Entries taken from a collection
-- ==== Sys2Proof/Safety.lean ====
section
/-!
DEFINITION. The terms claims use: what a run that stays safe is, the invariant of the error latch, the
spec's fault table and write table, and the mathematics the field commands are measured against.
-/

namespace Sys2Proof.Machine

variable {F : FieldId}

/-! ## Runs -/

/-- `n` steps of the machine from `s` end in `t`: `Host.Core.run`. -/
def Runs (n : Nat) (s t : State) : Prop := Host.Core.run Sys2Proof.core n s = .next t

/-- No fault is latched: every command so far has executed (R238). A run is safe while this holds. -/
def State.quiet (s : State) : Prop := s.engine.err = false

/-- An input that can end a latched fault: the CLRERR word written to CMD, or a reset (R239). -/
def Input.clearsLatch : Input F → Bool
  | .hostRead _ => false
  | .hostWrite a v => a == 0 && v == clrerrWord
  | .reset _ => true

/-! ## The fault tables -/

/-- The range conditions of R232, by command. -/
def rangeBad (F : FieldId) : Instr → Bool
  | .getbit ra k => !bitInRange F ra k
  | .flipbit rd k => !bitInRange F rd k
  | .getbits ra k n => !fieldInRange F ra k n
  | .sxor _ ra rb k => !shiftInRange F ra rb k
  | .nop | .clrerr | .bitlen _ | .lsh _ _ | .xor _ _ _ | .chlen _ _ | .eq _ _ => false
  | .add _ _ _ | .red _ _ | .mulw _ _ _ | .mul _ _ _ | .mulsa _ _ _ | .mulrl _ _ _ => false
  | .mullr _ _ _ | .mulnr _ _ _ | .sqrw _ _ | .sqr _ _ | .sqrb _ _ | .inv _ _ => false

/-- The element-register sources of the field commands, ra first (R233). RED's source is wide and no
operand of a primitive is tested. -/
def canonicalSources : Instr → List EReg
  | .add _ ra rb | .mulw _ ra rb | .mul _ ra rb | .mulsa _ ra rb => [ra, rb]
  | .mulrl _ ra rb | .mullr _ ra rb | .mulnr _ ra rb => [ra, rb]
  | .sqrw _ ra => [ra]
  | .sqr _ ra | .sqrb _ ra | .inv _ ra => [ra]
  | .red _ _ | .nop | .clrerr | .getbit _ _ | .flipbit _ _ | .bitlen _ | .lsh _ _ => []
  | .xor _ _ _ | .sxor _ _ _ _ | .getbits _ _ _ | .chlen _ _ | .eq _ _ => []

/-- INV with a source that holds 0 (R234). -/
def zeroDivisor (m : Engine F) : Instr → Bool
  | .inv _ ra => m.readE ra == 0
  | .nop | .clrerr | .getbit _ _ | .flipbit _ _ | .bitlen _ | .lsh _ _ | .xor _ _ _ => false
  | .sxor _ _ _ _ | .getbits _ _ _ | .chlen _ _ | .eq _ _ | .add _ _ _ | .red _ _ => false
  | .mulw _ _ _ | .mul _ _ _ | .mulsa _ _ _ | .mulrl _ _ _ | .mullr _ _ _ => false
  | .mulnr _ _ _ | .sqrw _ _ | .sqr _ _ | .sqrb _ _ => false

/-- The fault of a command term by the priority of R241: not a command, then the range, then the
canonical test, then zero. -/
def commandFault (m : Engine F) (i : Instr) : Option EngineFault :=
  if !i.wellFormed then some .illegalCommand
  else if rangeBad F i then some .operandRange
  else if (canonicalSources i).any fun r => !m.canonicalE r then some .nonCanonical
  else if zeroDivisor m i then some .divideByZero
  else none

/-! ## The write table -/

/-- What a command writes when it completes (R25). -/
inductive Destination where
  /-- NOP: nothing -/
  | nothing
  /-- CLRERR: STATUS and ECMD -/
  | latch
  /-- RES -/
  | res
  /-- one vector register -/
  | vec (r : VReg)
deriving DecidableEq, Repr

/-- The "writes" column of R25. -/
def destination : Instr → Destination
  | .nop => .nothing
  | .clrerr => .latch
  | .getbit _ _ | .bitlen _ | .getbits _ _ _ | .eq _ _ => .res
  | .flipbit rd _ | .lsh rd _ | .xor rd _ _ | .sxor rd _ _ _ | .chlen rd _ => .vec rd
  | .add rd _ _ | .red rd _ | .mul rd _ _ | .mulsa rd _ _ | .mulrl rd _ _ => .vec (.e rd)
  | .mullr rd _ _ | .mulnr rd _ _ | .sqr rd _ | .sqrb rd _ | .inv rd _ => .vec (.e rd)
  | .mulw rd _ _ | .sqrw rd _ => .vec (.c rd)

/-- The "reads" column of R25: the vector registers a command's result depends on. -/
def sources : Instr → List VReg
  | .nop | .clrerr => []
  | .getbit ra _ | .bitlen ra | .getbits ra _ _ | .chlen _ ra => [ra]
  | .flipbit rd _ | .lsh rd _ => [rd]
  | .xor _ ra rb | .sxor _ ra rb _ | .eq ra rb => [ra, rb]
  | .add _ ra rb | .mulw _ ra rb | .mul _ ra rb | .mulsa _ ra rb => [.e ra, .e rb]
  | .mulrl _ ra rb | .mullr _ ra rb | .mulnr _ ra rb => [.e ra, .e rb]
  | .red _ ra => [.c ra]
  | .sqrw _ ra => [.e ra]
  | .sqr _ ra | .sqrb _ ra | .inv _ ra => [.e ra]

/-- `m'` differs from `m` in the vector register `r` alone. -/
def OnlyVecChanges (r : VReg) (m m' : Engine F) : Prop :=
  (∀ r', r' ≠ r → m'.readV r' = m.readV r') ∧
    m'.status = m.status ∧ m'.res = m.res ∧ m'.ecmd = m.ecmd

/-- `m'` differs from `m` in RES alone. -/
def OnlyResChanges (m m' : Engine F) : Prop :=
  m'.e = m.e ∧ m'.c = m.c ∧ m'.status = m.status ∧ m'.ecmd = m.ecmd

/-- `m'` differs from `m` in STATUS and ECMD alone. -/
def OnlyLatchChanges (m m' : Engine F) : Prop :=
  m'.e = m.e ∧ m'.c = m.c ∧ m'.res = m.res

/-! ## The invariant of the error latch -/

/-- What STATUS and ECMD can hold (R27, R230 to R237): both 0; or one of the four fault words, and
ECMD a word that can raise that fault. -/
def LatchConsistent (F : FieldId) (status ecmd : Word) : Prop :=
  (status = 0 ∧ ecmd = 0) ∨
  (status = 0x11 ∧ legal ecmd = false) ∨
  (status = 0x21 ∧ ∃ i, decode ecmd = .ok i ∧ rangeBad F i = true) ∨
  (status = 0x31 ∧ ∃ i, decode ecmd = .ok i ∧ canonicalSources i ≠ []) ∨
  (status = 0x41 ∧ ∃ rd ra, decode ecmd = .ok (.inv rd ra))

/-- The invariant every step keeps: STATUS and ECMD are consistent. -/
def State.Inv (s : State) : Prop := LatchConsistent s.field s.engine.status s.engine.ecmd

/-! ## Polynomials -/

/-- `t` is the remainder of the polynomial `c` modulo f(x): `t < 2^D` and `c` differs from `t` by a
multiple of f (R12: `polymod`). -/
def IsRemainder (F : FieldId) (c t : Nat) : Prop :=
  t < 2 ^ F.degree ∧ ∃ q, c = clmul q F.poly ^^^ t

/-- `a^n` in the field: `n`-fold field multiplication, `a^0 = 1` (R211). -/
def fpow (F : FieldId) (a : Nat) : Nat → Nat
  | 0 => 1
  | n + 1 => fmul F (fpow F a n) a

/-- `E[r]` holds a canonical value (R24). -/
def Engine.Canonical (m : Engine F) (r : EReg) : Prop := m.readE r < 2 ^ F.degree

end Sys2Proof.Machine
end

* TASK TO CARRY OUT
An exact copy of all the entries above is what is needed.

* SOLVED PROBLEM
-- ==== Sys2Proof/Safety.lean ====
section
/-!
DEFINITION. The terms claims use: what a run that stays safe is, the invariant of the error latch, the
spec's fault table and write table, and the mathematics the field commands are measured against.
-/

namespace Sys2Proof.Machine

variable {F : FieldId}

/-! ## Runs -/

/-- `n` steps of the machine from `s` end in `t`: `Host.Core.run`. -/
def Runs (n : Nat) (s t : State) : Prop := Host.Core.run Sys2Proof.core n s = .next t

/-- No fault is latched: every command so far has executed (R238). A run is safe while this holds. -/
def State.quiet (s : State) : Prop := s.engine.err = false

/-- An input that can end a latched fault: the CLRERR word written to CMD, or a reset (R239). -/
def Input.clearsLatch : Input F → Bool
  | .hostRead _ => false
  | .hostWrite a v => a == 0 && v == clrerrWord
  | .reset _ => true

/-! ## The fault tables -/

/-- The range conditions of R232, by command. -/
def rangeBad (F : FieldId) : Instr → Bool
  | .getbit ra k => !bitInRange F ra k
  | .flipbit rd k => !bitInRange F rd k
  | .getbits ra k n => !fieldInRange F ra k n
  | .sxor _ ra rb k => !shiftInRange F ra rb k
  | .nop | .clrerr | .bitlen _ | .lsh _ _ | .xor _ _ _ | .chlen _ _ | .eq _ _ => false
  | .add _ _ _ | .red _ _ | .mulw _ _ _ | .mul _ _ _ | .mulsa _ _ _ | .mulrl _ _ _ => false
  | .mullr _ _ _ | .mulnr _ _ _ | .sqrw _ _ | .sqr _ _ | .sqrb _ _ | .inv _ _ => false

/-- The element-register sources of the field commands, ra first (R233). RED's source is wide and no
operand of a primitive is tested. -/
def canonicalSources : Instr → List EReg
  | .add _ ra rb | .mulw _ ra rb | .mul _ ra rb | .mulsa _ ra rb => [ra, rb]
  | .mulrl _ ra rb | .mullr _ ra rb | .mulnr _ ra rb => [ra, rb]
  | .sqrw _ ra => [ra]
  | .sqr _ ra | .sqrb _ ra | .inv _ ra => [ra]
  | .red _ _ | .nop | .clrerr | .getbit _ _ | .flipbit _ _ | .bitlen _ | .lsh _ _ => []
  | .xor _ _ _ | .sxor _ _ _ _ | .getbits _ _ _ | .chlen _ _ | .eq _ _ => []

/-- INV with a source that holds 0 (R234). -/
def zeroDivisor (m : Engine F) : Instr → Bool
  | .inv _ ra => m.readE ra == 0
  | .nop | .clrerr | .getbit _ _ | .flipbit _ _ | .bitlen _ | .lsh _ _ | .xor _ _ _ => false
  | .sxor _ _ _ _ | .getbits _ _ _ | .chlen _ _ | .eq _ _ | .add _ _ _ | .red _ _ => false
  | .mulw _ _ _ | .mul _ _ _ | .mulsa _ _ _ | .mulrl _ _ _ | .mullr _ _ _ => false
  | .mulnr _ _ _ | .sqrw _ _ | .sqr _ _ | .sqrb _ _ => false

/-- The fault of a command term by the priority of R241: not a command, then the range, then the
canonical test, then zero. -/
def commandFault (m : Engine F) (i : Instr) : Option EngineFault :=
  if !i.wellFormed then some .illegalCommand
  else if rangeBad F i then some .operandRange
  else if (canonicalSources i).any fun r => !m.canonicalE r then some .nonCanonical
  else if zeroDivisor m i then some .divideByZero
  else none

/-! ## The write table -/

/-- What a command writes when it completes (R25). -/
inductive Destination where
  /-- NOP: nothing -/
  | nothing
  /-- CLRERR: STATUS and ECMD -/
  | latch
  /-- RES -/
  | res
  /-- one vector register -/
  | vec (r : VReg)
deriving DecidableEq, Repr

/-- The "writes" column of R25. -/
def destination : Instr → Destination
  | .nop => .nothing
  | .clrerr => .latch
  | .getbit _ _ | .bitlen _ | .getbits _ _ _ | .eq _ _ => .res
  | .flipbit rd _ | .lsh rd _ | .xor rd _ _ | .sxor rd _ _ _ | .chlen rd _ => .vec rd
  | .add rd _ _ | .red rd _ | .mul rd _ _ | .mulsa rd _ _ | .mulrl rd _ _ => .vec (.e rd)
  | .mullr rd _ _ | .mulnr rd _ _ | .sqr rd _ | .sqrb rd _ | .inv rd _ => .vec (.e rd)
  | .mulw rd _ _ | .sqrw rd _ => .vec (.c rd)

/-- The "reads" column of R25: the vector registers a command's result depends on. -/
def sources : Instr → List VReg
  | .nop | .clrerr => []
  | .getbit ra _ | .bitlen ra | .getbits ra _ _ | .chlen _ ra => [ra]
  | .flipbit rd _ | .lsh rd _ => [rd]
  | .xor _ ra rb | .sxor _ ra rb _ | .eq ra rb => [ra, rb]
  | .add _ ra rb | .mulw _ ra rb | .mul _ ra rb | .mulsa _ ra rb => [.e ra, .e rb]
  | .mulrl _ ra rb | .mullr _ ra rb | .mulnr _ ra rb => [.e ra, .e rb]
  | .red _ ra => [.c ra]
  | .sqrw _ ra => [.e ra]
  | .sqr _ ra | .sqrb _ ra | .inv _ ra => [.e ra]

/-- `m'` differs from `m` in the vector register `r` alone. -/
def OnlyVecChanges (r : VReg) (m m' : Engine F) : Prop :=
  (∀ r', r' ≠ r → m'.readV r' = m.readV r') ∧
    m'.status = m.status ∧ m'.res = m.res ∧ m'.ecmd = m.ecmd

/-- `m'` differs from `m` in RES alone. -/
def OnlyResChanges (m m' : Engine F) : Prop :=
  m'.e = m.e ∧ m'.c = m.c ∧ m'.status = m.status ∧ m'.ecmd = m.ecmd

/-- `m'` differs from `m` in STATUS and ECMD alone. -/
def OnlyLatchChanges (m m' : Engine F) : Prop :=
  m'.e = m.e ∧ m'.c = m.c ∧ m'.res = m.res

/-! ## The invariant of the error latch -/

/-- What STATUS and ECMD can hold (R27, R230 to R237): both 0; or one of the four fault words, and
ECMD a word that can raise that fault. -/
def LatchConsistent (F : FieldId) (status ecmd : Word) : Prop :=
  (status = 0 ∧ ecmd = 0) ∨
  (status = 0x11 ∧ legal ecmd = false) ∨
  (status = 0x21 ∧ ∃ i, decode ecmd = .ok i ∧ rangeBad F i = true) ∨
  (status = 0x31 ∧ ∃ i, decode ecmd = .ok i ∧ canonicalSources i ≠ []) ∨
  (status = 0x41 ∧ ∃ rd ra, decode ecmd = .ok (.inv rd ra))

/-- The invariant every step keeps: STATUS and ECMD are consistent. -/
def State.Inv (s : State) : Prop := LatchConsistent s.field s.engine.status s.engine.ecmd

/-! ## Polynomials -/

/-- `t` is the remainder of the polynomial `c` modulo f(x): `t < 2^D` and `c` differs from `t` by a
multiple of f (R12: `polymod`). -/
def IsRemainder (F : FieldId) (c t : Nat) : Prop :=
  t < 2 ^ F.degree ∧ ∃ q, c = clmul q F.poly ^^^ t

/-- `a^n` in the field: `n`-fold field multiplication, `a^0 = 1` (R211). -/
def fpow (F : FieldId) (a : Nat) : Nat → Nat
  | 0 => 1
  | n + 1 => fmul F (fpow F a n) a

/-- `E[r]` holds a canonical value (R24). -/
def Engine.Canonical (m : Engine F) (r : EReg) : Prop := m.readE r < 2 ^ F.degree

end Sys2Proof.Machine
end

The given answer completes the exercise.